[Dataset entries]
▼
-- ==== Sys2Proof/Laws/PerInstr.lean ====
section
/-! SUPPORT. Family `MatchesRow`, made per instruction: the word of every instruction matches the row
of the opcode table that bears its mnemonic (R94, R100). -/

namespace Sys2Proof.Laws.MatchesRow

/-- The encoding of `i` lies in the row of the opcode table with the mnemonic of `i` (R94, R100). -/
def Statement (i : Instr) : Prop :=
  ∃ r ∈ opcodeTable, r.mnemonic = i.mnemonic ∧ r.matches (encode i) = true

/-- A row whose match test is an equation of words. -/
theorem of_row {i : Instr} (r : Row) (hr : r ∈ opcodeTable) (hm : r.mnemonic = i.mnemonic)
    (hw : encode i &&& r.mask = r.fixed) : Statement i :=
  ⟨r, hr, hm, by simp [Row.matches, hw]⟩

theorem cls : Statement .cls :=
  of_row ⟨"CLS", 0x00E0, 0xFFFF⟩ (by decide) rfl (by decide)

theorem ret : Statement .ret :=
  of_row ⟨"RET", 0x00EE, 0xFFFF⟩ (by decide) rfl (by decide)

theorem jp (nnn : Addr) : Statement (.jp nnn) :=
  of_row ⟨"JP", 0x1000, 0xF000⟩ (by decide) rfl (packN_mask_F000 ..)

theorem call (nnn : Addr) : Statement (.call nnn) :=
  of_row ⟨"CALL", 0x2000, 0xF000⟩ (by decide) rfl (packN_mask_F000 ..)

theorem seImm (x : Reg) (nn : Byte) : Statement (.seImm x nn) :=
  of_row ⟨"SE_VX_NN", 0x3000, 0xF000⟩ (by decide) rfl (packX_mask_F000 ..)

theorem sneImm (x : Reg) (nn : Byte) : Statement (.sneImm x nn) :=
  of_row ⟨"SNE_VX_NN", 0x4000, 0xF000⟩ (by decide) rfl (packX_mask_F000 ..)

theorem seReg (x y : Reg) : Statement (.seReg x y) :=
  of_row ⟨"SE_VX_VY", 0x5000, 0xF00F⟩ (by decide) rfl (packXY_mask_F00F ..)

theorem ldImm (x : Reg) (nn : Byte) : Statement (.ldImm x nn) :=
  of_row ⟨"LD_VX_NN", 0x6000, 0xF000⟩ (by decide) rfl (packX_mask_F000 ..)

theorem addImm (x : Reg) (nn : Byte) : Statement (.addImm x nn) :=
  of_row ⟨"ADD_VX_NN", 0x7000, 0xF000⟩ (by decide) rfl (packX_mask_F000 ..)

theorem ldReg (x y : Reg) : Statement (.ldReg x y) :=
  of_row ⟨"LD_VX_VY", 0x8000, 0xF00F⟩ (by decide) rfl (packXY_mask_F00F ..)

theorem or (x y : Reg) : Statement (.or x y) :=
  of_row ⟨"OR", 0x8001, 0xF00F⟩ (by decide) rfl (packXY_mask_F00F ..)

theorem and (x y : Reg) : Statement (.and x y) :=
  of_row ⟨"AND", 0x8002, 0xF00F⟩ (by decide) rfl (packXY_mask_F00F ..)

theorem xor (x y : Reg) : Statement (.xor x y) :=
  of_row ⟨"XOR", 0x8003, 0xF00F⟩ (by decide) rfl (packXY_mask_F00F ..)

theorem addReg (x y : Reg) : Statement (.addReg x y) :=
  of_row ⟨"ADD_VX_VY", 0x8004, 0xF00F⟩ (by decide) rfl (packXY_mask_F00F ..)

theorem sub (x y : Reg) : Statement (.sub x y) :=
  of_row ⟨"SUB", 0x8005, 0xF00F⟩ (by decide) rfl (packXY_mask_F00F ..)

theorem shr (x y : Reg) : Statement (.shr x y) :=
  of_row ⟨"SHR", 0x8006, 0xF00F⟩ (by decide) rfl (packXY_mask_F00F ..)

theorem subn (x y : Reg) : Statement (.subn x y) :=
  of_row ⟨"SUBN", 0x8007, 0xF00F⟩ (by decide) rfl (packXY_mask_F00F ..)

theorem shl (x y : Reg) : Statement (.shl x y) :=
  of_row ⟨"SHL", 0x800E, 0xF00F⟩ (by decide) rfl (packXY_mask_F00F ..)

theorem sneReg (x y : Reg) : Statement (.sneReg x y) :=
  of_row ⟨"SNE_VX_VY", 0x9000, 0xF00F⟩ (by decide) rfl (packXY_mask_F00F ..)

theorem ldI (nnn : Addr) : Statement (.ldI nnn) :=
  of_row ⟨"LD_I_NNN", 0xA000, 0xF000⟩ (by decide) rfl (packN_mask_F000 ..)

theorem jpV0 (nnn : Addr) : Statement (.jpV0 nnn) :=
  of_row ⟨"JP_V0_NNN", 0xB000, 0xF000⟩ (by decide) rfl (packN_mask_F000 ..)

theorem rnd (x : Reg) (nn : Byte) : Statement (.rnd x nn) :=
  of_row ⟨"RND", 0xC000, 0xF000⟩ (by decide) rfl (packX_mask_F000 ..)

theorem drw (x y : Reg) (n : Fin 16) : Statement (.drw x y n) :=
  of_row ⟨"DRW", 0xD000, 0xF000⟩ (by decide) rfl (packXY_mask_F000 ..)

theorem skp (x : Reg) : Statement (.skp x) :=
  of_row ⟨"SKP", 0xE09E, 0xF0FF⟩ (by decide) rfl (packX_mask_F0FF ..)

theorem sknp (x : Reg) : Statement (.sknp x) :=
  of_row ⟨"SKNP", 0xE0A1, 0xF0FF⟩ (by decide) rfl (packX_mask_F0FF ..)

theorem ldVxDt (x : Reg) : Statement (.ldVxDt x) :=
  of_row ⟨"LD_VX_DT", 0xF007, 0xF0FF⟩ (by decide) rfl (packX_mask_F0FF ..)

theorem ldVxK (x : Reg) : Statement (.ldVxK x) :=
  of_row ⟨"LD_VX_K", 0xF00A, 0xF0FF⟩ (by decide) rfl (packX_mask_F0FF ..)

theorem ldDtVx (x : Reg) : Statement (.ldDtVx x) :=
  of_row ⟨"LD_DT_VX", 0xF015, 0xF0FF⟩ (by decide) rfl (packX_mask_F0FF ..)

theorem ldStVx (x : Reg) : Statement (.ldStVx x) :=
  of_row ⟨"LD_ST_VX", 0xF018, 0xF0FF⟩ (by decide) rfl (packX_mask_F0FF ..)

theorem addI (x : Reg) : Statement (.addI x) :=
  of_row ⟨"ADD_I_VX", 0xF01E, 0xF0FF⟩ (by decide) rfl (packX_mask_F0FF ..)

theorem ldF (x : Reg) : Statement (.ldF x) :=
  of_row ⟨"LD_F_VX", 0xF029, 0xF0FF⟩ (by decide) rfl (packX_mask_F0FF ..)

theorem ldB (x : Reg) : Statement (.ldB x) :=
  of_row ⟨"LD_B_VX", 0xF033, 0xF0FF⟩ (by decide) rfl (packX_mask_F0FF ..)

theorem ldMemVx (x : Reg) : Statement (.ldMemVx x) :=
  of_row ⟨"LD_MEM_VX", 0xF055, 0xF0FF⟩ (by decide) rfl (packX_mask_F0FF ..)

theorem ldVxMem (x : Reg) : Statement (.ldVxMem x) :=
  of_row ⟨"LD_VX_MEM", 0xF065, 0xF0FF⟩ (by decide) rfl (packX_mask_F0FF ..)

end Sys2Proof.Laws.MatchesRow
end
▲
Your assignment: Full repetition needed. Write out every entry above exactly as given.

Result:
-- ==== Sys2Proof/Laws/PerInstr.lean ====
section
/-! SUPPORT. Family `MatchesRow`, made per instruction: the word of every instruction matches the row
of the opcode table that bears its mnemonic (R94, R100). -/

namespace Sys2Proof.Laws.MatchesRow

/-- The encoding of `i` lies in the row of the opcode table with the mnemonic of `i` (R94, R100). -/
def Statement (i : Instr) : Prop :=
  ∃ r ∈ opcodeTable, r.mnemonic = i.mnemonic ∧ r.matches (encode i) = true

/-- A row whose match test is an equation of words. -/
theorem of_row {i : Instr} (r : Row) (hr : r ∈ opcodeTable) (hm : r.mnemonic = i.mnemonic)
    (hw : encode i &&& r.mask = r.fixed) : Statement i :=
  ⟨r, hr, hm, by simp [Row.matches, hw]⟩

theorem cls : Statement .cls :=
  of_row ⟨"CLS", 0x00E0, 0xFFFF⟩ (by decide) rfl (by decide)

theorem ret : Statement .ret :=
  of_row ⟨"RET", 0x00EE, 0xFFFF⟩ (by decide) rfl (by decide)

theorem jp (nnn : Addr) : Statement (.jp nnn) :=
  of_row ⟨"JP", 0x1000, 0xF000⟩ (by decide) rfl (packN_mask_F000 ..)

theorem call (nnn : Addr) : Statement (.call nnn) :=
  of_row ⟨"CALL", 0x2000, 0xF000⟩ (by decide) rfl (packN_mask_F000 ..)

theorem seImm (x : Reg) (nn : Byte) : Statement (.seImm x nn) :=
  of_row ⟨"SE_VX_NN", 0x3000, 0xF000⟩ (by decide) rfl (packX_mask_F000 ..)

theorem sneImm (x : Reg) (nn : Byte) : Statement (.sneImm x nn) :=
  of_row ⟨"SNE_VX_NN", 0x4000, 0xF000⟩ (by decide) rfl (packX_mask_F000 ..)

theorem seReg (x y : Reg) : Statement (.seReg x y) :=
  of_row ⟨"SE_VX_VY", 0x5000, 0xF00F⟩ (by decide) rfl (packXY_mask_F00F ..)

theorem ldImm (x : Reg) (nn : Byte) : Statement (.ldImm x nn) :=
  of_row ⟨"LD_VX_NN", 0x6000, 0xF000⟩ (by decide) rfl (packX_mask_F000 ..)

theorem addImm (x : Reg) (nn : Byte) : Statement (.addImm x nn) :=
  of_row ⟨"ADD_VX_NN", 0x7000, 0xF000⟩ (by decide) rfl (packX_mask_F000 ..)

theorem ldReg (x y : Reg) : Statement (.ldReg x y) :=
  of_row ⟨"LD_VX_VY", 0x8000, 0xF00F⟩ (by decide) rfl (packXY_mask_F00F ..)

theorem or (x y : Reg) : Statement (.or x y) :=
  of_row ⟨"OR", 0x8001, 0xF00F⟩ (by decide) rfl (packXY_mask_F00F ..)

theorem and (x y : Reg) : Statement (.and x y) :=
  of_row ⟨"AND", 0x8002, 0xF00F⟩ (by decide) rfl (packXY_mask_F00F ..)

theorem xor (x y : Reg) : Statement (.xor x y) :=
  of_row ⟨"XOR", 0x8003, 0xF00F⟩ (by decide) rfl (packXY_mask_F00F ..)

theorem addReg (x y : Reg) : Statement (.addReg x y) :=
  of_row ⟨"ADD_VX_VY", 0x8004, 0xF00F⟩ (by decide) rfl (packXY_mask_F00F ..)

theorem sub (x y : Reg) : Statement (.sub x y) :=
  of_row ⟨"SUB", 0x8005, 0xF00F⟩ (by decide) rfl (packXY_mask_F00F ..)

theorem shr (x y : Reg) : Statement (.shr x y) :=
  of_row ⟨"SHR", 0x8006, 0xF00F⟩ (by decide) rfl (packXY_mask_F00F ..)

theorem subn (x y : Reg) : Statement (.subn x y) :=
  of_row ⟨"SUBN", 0x8007, 0xF00F⟩ (by decide) rfl (packXY_mask_F00F ..)

theorem shl (x y : Reg) : Statement (.shl x y) :=
  of_row ⟨"SHL", 0x800E, 0xF00F⟩ (by decide) rfl (packXY_mask_F00F ..)

theorem sneReg (x y : Reg) : Statement (.sneReg x y) :=
  of_row ⟨"SNE_VX_VY", 0x9000, 0xF00F⟩ (by decide) rfl (packXY_mask_F00F ..)

theorem ldI (nnn : Addr) : Statement (.ldI nnn) :=
  of_row ⟨"LD_I_NNN", 0xA000, 0xF000⟩ (by decide) rfl (packN_mask_F000 ..)

theorem jpV0 (nnn : Addr) : Statement (.jpV0 nnn) :=
  of_row ⟨"JP_V0_NNN", 0xB000, 0xF000⟩ (by decide) rfl (packN_mask_F000 ..)

theorem rnd (x : Reg) (nn : Byte) : Statement (.rnd x nn) :=
  of_row ⟨"RND", 0xC000, 0xF000⟩ (by decide) rfl (packX_mask_F000 ..)

theorem drw (x y : Reg) (n : Fin 16) : Statement (.drw x y n) :=
  of_row ⟨"DRW", 0xD000, 0xF000⟩ (by decide) rfl (packXY_mask_F000 ..)

theorem skp (x : Reg) : Statement (.skp x) :=
  of_row ⟨"SKP", 0xE09E, 0xF0FF⟩ (by decide) rfl (packX_mask_F0FF ..)

theorem sknp (x : Reg) : Statement (.sknp x) :=
  of_row ⟨"SKNP", 0xE0A1, 0xF0FF⟩ (by decide) rfl (packX_mask_F0FF ..)

theorem ldVxDt (x : Reg) : Statement (.ldVxDt x) :=
  of_row ⟨"LD_VX_DT", 0xF007, 0xF0FF⟩ (by decide) rfl (packX_mask_F0FF ..)

theorem ldVxK (x : Reg) : Statement (.ldVxK x) :=
  of_row ⟨"LD_VX_K", 0xF00A, 0xF0FF⟩ (by decide) rfl (packX_mask_F0FF ..)

theorem ldDtVx (x : Reg) : Statement (.ldDtVx x) :=
  of_row ⟨"LD_DT_VX", 0xF015, 0xF0FF⟩ (by decide) rfl (packX_mask_F0FF ..)

theorem ldStVx (x : Reg) : Statement (.ldStVx x) :=
  of_row ⟨"LD_ST_VX", 0xF018, 0xF0FF⟩ (by decide) rfl (packX_mask_F0FF ..)

theorem addI (x : Reg) : Statement (.addI x) :=
  of_row ⟨"ADD_I_VX", 0xF01E, 0xF0FF⟩ (by decide) rfl (packX_mask_F0FF ..)

theorem ldF (x : Reg) : Statement (.ldF x) :=
  of_row ⟨"LD_F_VX", 0xF029, 0xF0FF⟩ (by decide) rfl (packX_mask_F0FF ..)

theorem ldB (x : Reg) : Statement (.ldB x) :=
  of_row ⟨"LD_B_VX", 0xF033, 0xF0FF⟩ (by decide) rfl (packX_mask_F0FF ..)

theorem ldMemVx (x : Reg) : Statement (.ldMemVx x) :=
  of_row ⟨"LD_MEM_VX", 0xF055, 0xF0FF⟩ (by decide) rfl (packX_mask_F0FF ..)

theorem ldVxMem (x : Reg) : Statement (.ldVxMem x) :=
  of_row ⟨"LD_VX_MEM", 0xF065, 0xF0FF⟩ (by decide) rfl (packX_mask_F0FF ..)

end Sys2Proof.Laws.MatchesRow
end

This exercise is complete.